-- ==== Sys2Proof/Laws/Exec.lean ====
section
/-! SUPPORT. Everything an instruction can do, said once: its updates, or a fault. -/

namespace Sys2Proof.Machine

open State

/-- The state an instruction leads to when it raises no fault: the updates its meaning makes, in order. -/
def effect (i : Instr) (s : State) : State :=
  match i with
  | .cls => (s.setScreen Framebuffer.clear).advance
  | .ret => s.dropTop.setPc s.top
  | .jp nnn => s.setPc (absolute nnn)
  | .call nnn => (s.push (s.pc + 2)).setPc (absolute nnn)
  | .seImm x nn => s.skipIf (s.reg x == nn)
  | .sneImm x nn => s.skipIf (s.reg x != nn)
  | .seReg x y => s.skipIf (s.reg x == s.reg y)
  | .ldImm x nn => (s.setReg x nn).advance
  | .addImm x nn => (s.setReg x (s.reg x + nn)).advance
  | .ldReg x y => (s.setReg x (s.reg y)).advance
  | .orReg x y => (s.setReg x (s.reg x ||| s.reg y)).advance
  | .andReg x y => (s.setReg x (s.reg x &&& s.reg y)).advance
  | .xorReg x y => (s.setReg x (s.reg x ^^^ s.reg y)).advance
  | .addReg x y => ((s.setReg x (s.reg x + s.reg y)).setFlag (carry (s.reg x) (s.reg y))).advance
  | .sub x y => ((s.setReg x (s.reg x - s.reg y)).setFlag (noBorrow (s.reg x) (s.reg y))).advance
  | .shr x y => match s.compat with
     | .modern => ((s.setReg x (s.reg x >>> 1)).setFlag (outRight (s.reg x))).advance
     | .legacy => (((s.setReg y (s.reg y >>> 1)).setReg x (s.reg y >>> 1)).setFlag (outRight (s.reg y))).advance
  | .subn x y => ((s.setReg x (s.reg y - s.reg x)).setFlag (noBorrow (s.reg y) (s.reg x))).advance
  | .shl x y => match s.compat with
     | .modern => ((s.setReg x (s.reg x <<< 1)).setFlag (outLeft (s.reg x))).advance
     | .legacy => (((s.setReg y (s.reg y <<< 1)).setReg x (s.reg y <<< 1)).setFlag (outLeft (s.reg y))).advance
  | .sneReg x y => s.skipIf (s.reg x != s.reg y)
  | .ldI nnn => (s.setI (absolute nnn)).advance
  | .jpV0 nnn => s.setPc (indexedTarget s nnn)
  | .rnd x nn => (s.tookDraw.setReg x (Config.draw8 s.draws &&& nn)).advance
  | .drw x y n => ((s.setScreen (drawn s x y n).fb).setFlag (drawn s x y n).collision).advance
  | .skp x => s.skipIf (keyPressed s (s.reg x))
  | .sknp x => s.skipIf (!keyPressed s (s.reg x))
  | .ldVxDT x => (s.setReg x s.dt).advance
  | .ldVxK x => s.beginWait x
  | .ldDTVx x => (s.setDt (s.reg x)).advance
  | .ldSTVx x => (s.setSt (s.reg x)).advance
  | .addI x => ((s.setI (indexSum s.i (s.reg x))).setFlag (indexOverflow s.i (s.reg x))).advance
  | .ldF x => (s.setI (glyphAddr (s.reg x))).advance
  | .ldB x => (s.setMem (s.mem.putAll (effAddr s 0) (bcdDigits (s.reg x)))).advance
  | .storeRegs x => ((s.setMem (s.mem.putAll (effAddr s 0) (blockBytes s x))).advanceI x).advance
  | .loadRegs x => ((s.setRegs (blockRegs s x)).advanceI x).advance

/-- An instruction makes its updates, or raises a fault and changes nothing else (R205). -/
theorem exec_effect_or_raise (i : Instr) (s : State) :
    exec i s = .next (effect i s) ∨ ∃ f, exec i s = .next (s.raise f) := by
  cases i
  case ret => simp only [exec, execRet]; split <;> [exact .inr ⟨_, rfl⟩; exact .inl rfl]
  case call => simp only [exec, execCall]; split <;> [exact .inl rfl; exact .inr ⟨_, rfl⟩]
  case shr => simp only [exec, execShr, shiftOutcome, effect]; cases s.compat <;> exact .inl rfl
  case shl => simp only [exec, execShl, shiftOutcome, effect]; cases s.compat <;> exact .inl rfl
  case drw => simp only [exec, execDrw]; split <;> [exact .inr ⟨_, rfl⟩; exact .inl rfl]
  case skp => simp only [exec, execSkp]; split <;> [exact .inr ⟨_, rfl⟩; exact .inl rfl]
  case sknp => simp only [exec, execSknp]; split <;> [exact .inr ⟨_, rfl⟩; exact .inl rfl]
  case ldF => simp only [exec, execLdF]; split <;> [exact .inr ⟨_, rfl⟩; exact .inl rfl]
  case ldB => simp only [exec, execLdB]; split <;> [exact .inr ⟨_, rfl⟩; exact .inl rfl]
  case storeRegs => simp only [exec, execStoreRegs]; split <;> [exact .inr ⟨_, rfl⟩; exact .inl rfl]
  case loadRegs => simp only [exec, execLoadRegs]; split <;> [exact .inr ⟨_, rfl⟩; exact .inl rfl]
  all_goals exact .inl rfl

/-- The same, of a next state. -/
theorem exec_cases {i : Instr} {s t : State} (h : exec i s = .next t) : t = effect i s ∨ ∃ f, t = s.raise f := by
  rcases exec_effect_or_raise i s with e | ⟨f, e⟩ <;> rw [e] at h <;> cases h
  · exact .inl rfl
  · exact .inr ⟨f, rfl⟩

/-- Only the key wait changes the engine state without a fault (R162, R200). -/
theorem effect_engineState (i : Instr) (s : State) :
    (effect i s).engineState = match i with | .ldVxK _ => .awaitingKey | _ => s.engineState := by
  cases i <;> first | rfl | (simp only [effect]; cases s.compat <;> rfl)

/-- What no instruction changes when it raises no fault. -/
theorem effect_keeps (i : Instr) (s : State) : (effect i s).keys = s.keys ∧ (effect i s).compat = s.compat ∧
    (effect i s).faultReason = s.faultReason ∧ (effect i s).dtPhase = s.dtPhase ∧
    (effect i s).stPhase = s.stPhase ∧ (effect i s).outputs = s.outputs ∧
    (effect i s).hostCalls = s.hostCalls := by
  cases i <;> simp only [effect] <;> first | (split <;> simp) | simp [advanceI]

/-- No instruction reads the host's calls. -/
theorem exec_hostCalls (i : Instr) (s : State) (calls : List HostCall) :
    ∃ t, exec i s = .next t ∧ exec i { s with hostCalls := calls } = .next { t with hostCalls := calls } := by
  cases i
  case ret =>
    by_cases h : s.sp = 0
    · exact ⟨_, if_pos h, if_pos h⟩
    · exact ⟨_, if_neg h, if_neg h⟩
  case call nnn =>
    by_cases h : s.sp.toNat < s.stackCap
    · exact ⟨_, if_pos h, if_pos h⟩
    · exact ⟨_, if_neg h, if_neg h⟩
  case shr x y => obtain ⟨⟩ := s; next c _ _ _ _ _ => cases c <;> exact ⟨_, rfl, rfl⟩
  case shl x y => obtain ⟨⟩ := s; next c _ _ _ _ _ => cases c <;> exact ⟨_, rfl, rfl⟩
  case drw x y n =>
    by_cases h : (decide (0 < n) && outOfRange (spriteEnd s n)) = true
    · exact ⟨_, if_pos h, if_pos h⟩
    · exact ⟨_, if_neg h, if_neg h⟩
  case skp x =>
    by_cases h : indexTooLarge (s.reg x) = true
    · exact ⟨_, if_pos h, if_pos h⟩
    · exact ⟨_, if_neg h, if_neg h⟩
  case sknp x =>
    by_cases h : indexTooLarge (s.reg x) = true
    · exact ⟨_, if_pos h, if_pos h⟩
    · exact ⟨_, if_neg h, if_neg h⟩
  case ldF x =>
    by_cases h : indexTooLarge (s.reg x) = true
    · exact ⟨_, if_pos h, if_pos h⟩
    · exact ⟨_, if_neg h, if_neg h⟩
  case ldB x =>
    by_cases h : outOfRange (effAddr s 2) = true
    · exact ⟨_, if_pos h, if_pos h⟩
    · exact ⟨_, if_neg h, if_neg h⟩
  case storeRegs x =>
    by_cases h : outOfRange (blockBound s x) = true
    · exact ⟨_, if_pos h, if_pos h⟩
    · exact ⟨_, if_neg h, if_neg h⟩
  case loadRegs x =>
    by_cases h : outOfRange (blockBound s x) = true
    · exact ⟨_, if_pos h, if_pos h⟩
    · exact ⟨_, if_neg h, if_neg h⟩
  all_goals exact ⟨_, rfl, rfl⟩

/-- A run takes its steps one at a time. -/
theorem run_succ {s s' : State} (h : step s = .next s') (k : Nat) :
    Host.Core.run Sys2Proof.core (k + 1) s = Host.Core.run Sys2Proof.core k s' := by
  have h' : Sys2Proof.core.step s = .next s' := h
  simp only [Host.Core.run, h']

end Sys2Proof.Machine
end

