theorem eq_pattern_of_selectedBy (h : (OpcodeRow.mk name 0xFFFF p).selectedBy w = true) : w = p := by
  rw [← and_mask_of_selectedBy h]
  exact BitVec.and_allOnes.symm
end

/-- A word that selects the row of an instruction decodes to an instruction of that row: the fields the row's mask
covers are the ones the decoder looks at. -/
theorem decodeWord_row_of_selectedBy {i : Instr} {w : Word} (h : i.row.selectedBy w = true) :
    (decodeWord w).map Instr.row = some i.row := by
  cases i with
  | cls | ret => rw [eq_pattern_of_selectedBy h]; rfl
  | jp | call | ldI | jpV0 | seImm | sneImm | ldImm | addImm | rnd | drw =>
    simp only [decodeWord, fieldF_of_selectedBy h rfl]; rfl
  | seReg | sneReg =>
    simp only [decodeWord, fieldF_of_selectedBy h rfl, fieldN_of_selectedBy h rfl]; rfl
  | ldReg | orReg | andReg | xorReg | addReg | sub | shr | subn | shl =>
    simp only [decodeWord, fieldF_of_selectedBy h rfl, decodeFamily8, fieldN_of_selectedBy h rfl]; rfl
  | skp | sknp =>
    simp only [decodeWord, fieldF_of_selectedBy h rfl, decodeFamilyE, fieldNN_of_selectedBy h rfl]; rfl
  | ldVxDT | ldVxK | ldDTVx | ldSTVx | addI | ldF | ldB | storeRegs | loadRegs =>
    simp only [decodeWord, fieldF_of_selectedBy h rfl, decodeFamilyF, fieldNN_of_selectedBy h rfl]; rfl

/-- Settles O3: a row that a word selects is the row of the word's instruction, so a word selects one row or, where it
decodes to nothing, none. -/
theorem decoderFollowsOpcodeMap : Obligations.DecoderFollowsOpcodeMap := by
  have hrow (r) (hr : r ∈ opcodeMap) (w : Word) (h : r.selectedBy w = true) :
      (decodeWord w).map Instr.row = some r := by
    obtain ⟨i, rfl⟩ := exists_row_of_mem_opcodeMap r hr
    exact decodeWord_row_of_selectedBy h
  refine ⟨fun w => ?_, ?_⟩
  · cases hfind : opcodeMap.find? (fun r => r.selectedBy w) with
    | some r =>
      have hselected : r.selectedBy w = true := List.find?_some (p := (OpcodeRow.selectedBy · w)) hfind
      exact hrow r (List.mem_of_find?_eq_some hfind) w hselected
    | none =>
      cases hdec : decodeWord w with
      | none => rfl
      | some i =>
        refine absurd (row_selectedBy_encode i) ?_
        rw [(encode_of_decodeWord hdec).2]
        exact List.find?_eq_none.1 hfind _ (row_mem_opcodeMap i)
  · have hnodup : opcodeMap.Pairwise (· ≠ ·) := by decide
    refine hnodup.imp_of_mem fun {r r'} hr hr' hne w ⟨h, h'⟩ => hne ?_
    exact Option.some.inj ((hrow r hr w h).symm.trans (hrow r' hr' w h'))

/-! ### The unrecognised words -/

theorem toNat_fieldF_eq_div (w : Word) : (fieldF w).toNat = w.toNat / 0x1000 := by
  have := w.isLt
  rw [toNat_fieldF]; omega

theorem decodeFamily0_eq_none_iff (w : Word) :
    decodeFamily0 w = none ↔ w.toNat ≠ 0x00E0 ∧ w.toNat ≠ 0x00EE := by
  unfold decodeFamily0
  split
  · next hw => simp [hw]
  · split
    · next hw => simp [hw]
    · simp_all [← BitVec.toNat_inj]

theorem decodeFamily8_eq_none_iff (w : Word) :
    decodeFamily8 w = none ↔ w.toNat % 0x10 ∈ [0x8, 0x9, 0xA, 0xB, 0xC, 0xD, 0xF] := by
  rw [← toNat_fieldN]
  unfold decodeFamily8
  have hlt := (fieldN w).isLt
  split
  case h_10 => -- the last arm: N is none of the nine variants
    simp_all [← BitVec.toNat_inj]
    omega
  all_goals simp [*]

theorem decodeFamilyE_eq_none_iff (w : Word) : decodeFamilyE w = none ↔ w.toNat % 0x100 ∉ [0x9E, 0xA1] := by
  rw [← toNat_fieldNN]
  unfold decodeFamilyE
  split <;> simp_all [← BitVec.toNat_inj]

theorem decodeFamilyF_eq_none_iff (w : Word) : decodeFamilyF w = none ↔
    w.toNat % 0x100 ∉ [0x07, 0x0A, 0x15, 0x18, 0x1E, 0x29, 0x33, 0x55, 0x65] := by
  rw [← toNat_fieldNN]
  unfold decodeFamilyF
  split <;> simp_all [← BitVec.toNat_inj]

/-- Settles O4: family by family; of the families 1 to 4, 6, 7 and A to D every word decodes. -/
theorem unrecognisedWordsOfR76 : Obligations.UnrecognisedWordsOfR76 := by
  intro w
  have hN : fieldN w = 0#4 ↔ w.toNat % 0x10 = 0 := by rw [← toNat_fieldN, ← BitVec.toNat_inj]; rfl
  have hlt := (fieldF w).isLt
  rw [← toNat_fieldF_eq_div]
  unfold decodeWord
  split
  case h_17 => -- the last arm: F is none of the 16 families
    simp_all [← BitVec.toNat_inj]
    omega
  all_goals simp [*, decodeFamily0_eq_none_iff, decodeFamily8_eq_none_iff, decodeFamilyE_eq_none_iff,
    decodeFamilyF_eq_none_iff]

/-- Settles O5: the nine words are decoded by evaluation. -/
theorem specWordsDecode : Obligations.SpecWordsDecode := by unfold Obligations.SpecWordsDecode; decide

end Sys2Proof
end

section
/-! PROOFS. An instruction as a function on states: its updates where the table of R201 (`spec/60_exceptions.md`) gives
it no fault, and the fault of the table where it gives one. -/

namespace Sys2Proof.Machine

/-- The fault an instruction raises, in every state: that of R201's table, but that `CALL` faults also on a stack that
is more than full, which no state of the invariant has. -/
def raisedFault (i : Instr) (s : State) : Option Fault :=
  match i with
  | .call _ => if s.sp.toNat < s.stackCap then none else some .stackOverflow
  | i => faultOfTable i s

/-- The state after an instruction. -/
def afterInstr (i : Instr) (s : State) : State := (raisedFault i s).elim (effect i s) s.raise

theorem raisedFault_eq_faultOfTable {s : State} (h : s.sp.toNat ≤ s.stackCap) (i : Instr) :
    raisedFault i s = faultOfTable i s := by
  cases i with
  | call =>
    simp only [raisedFault, faultOfTable]
    split <;> split
    · omega
    · rfl
    · rfl
    · omega
  | _ => rfl

theorem afterInstr_of_none {i : Instr} {s : State} (h : raisedFault i s = none) : afterInstr i s = effect i s := by
  rw [afterInstr, h, Option.elim_none]

theorem afterInstr_of_some {i : Instr} {s : State} {f : Fault} (h : raisedFault i s = some f) :
    afterInstr i s = s.raise f := by
  rw [afterInstr, h, Option.elim_some]

theorem indexTooLarge_iff (b : Byte) : indexTooLarge b = true ↔ 15 < b.toNat := by simp [indexTooLarge]

/-- A guard that raises a fault, in the terms of the table's condition. -/
theorem ite_takeFault {c d : Prop} [Decidable c] [Decidable d] (h : c ↔ d) (s t : State) (f : Fault) :
    (if c then takeFault s f else .next t) = .next ((if d then some f else none).elim t s.raise) := by
  by_cases hd : d
  · rw [if_pos (h.2 hd), if_pos hd]; rfl
  · rw [if_neg (h.not.2 hd), if_neg hd]; rfl

/-- Every instruction answers a next state: the guard of each meaning is the condition of its row of R201. -/
theorem exec_eq_afterInstr (i : Instr) (s : State) : exec i s = .next (afterInstr i s) := by
  cases i with
  | ret => exact ite_takeFault BitVec.toNat_inj.symm s _ _
  | call nnn =>
    simp only [exec, execCall, afterInstr, raisedFault]
    split <;> rfl
  | shr | shl =>
    rw [afterInstr_of_none rfl]
    simp only [exec, execShr, execShl, shiftOutcome, effect]
    split <;> simp_all
  | drw x y n =>
    refine ite_takeFault ?_ s _ _
    simp only [Bool.and_eq_true, decide_eq_true_eq, outOfRange_iff, spriteEnd, gt_iff_lt]
  | skp | sknp | ldF => exact ite_takeFault (indexTooLarge_iff _) s _ _
  | ldB | storeRegs | loadRegs => exact ite_takeFault (outOfRange_iff _) s _ _
  | _ => rfl

theorem eq_afterInstr_of_exec {i : Instr} {s t : State} (h : exec i s = .next t) : t = afterInstr i s := by
  rw [exec_eq_afterInstr] at h
  exact (Host.Outcome.next.inj h).symm

end Sys2Proof.Machine
end
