-- ==== Sys2Proof/Machine/Fetch.lean ====
section
/-!
DEFINITION. Which event a step performs: the oldest word of the input trace, decoded (10_state.md R31,
43_counter_sync.md R176, R178).
-/

namespace Sys2Proof.Machine

/-- What the block finds at its input. -/
inductive Presented where
  /-- No event is presented. -/
  | nothing
  /-- An event, and the words after it. -/
  | event (i : Instr) (rest : List EventWord)
  /-- A reserved word, and the words after it (30_encoding.md R75). -/
  | reserved (rest : List EventWord)
  deriving DecidableEq, Repr

/-- The oldest presented event. -/
def presented (s : State) : Presented :=
  match decodeBytes s.trace with
  | .ok (i, rest) => .event i rest
  | .error .reservedEvent => .reserved s.trace.tail
  | .error .noWord => .nothing

end Sys2Proof.Machine
end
= = = = = = =
_What you are asked to do_
Go over the records above line by line and count those holding the word "outLeft". Reply only with the number.

_Response_
2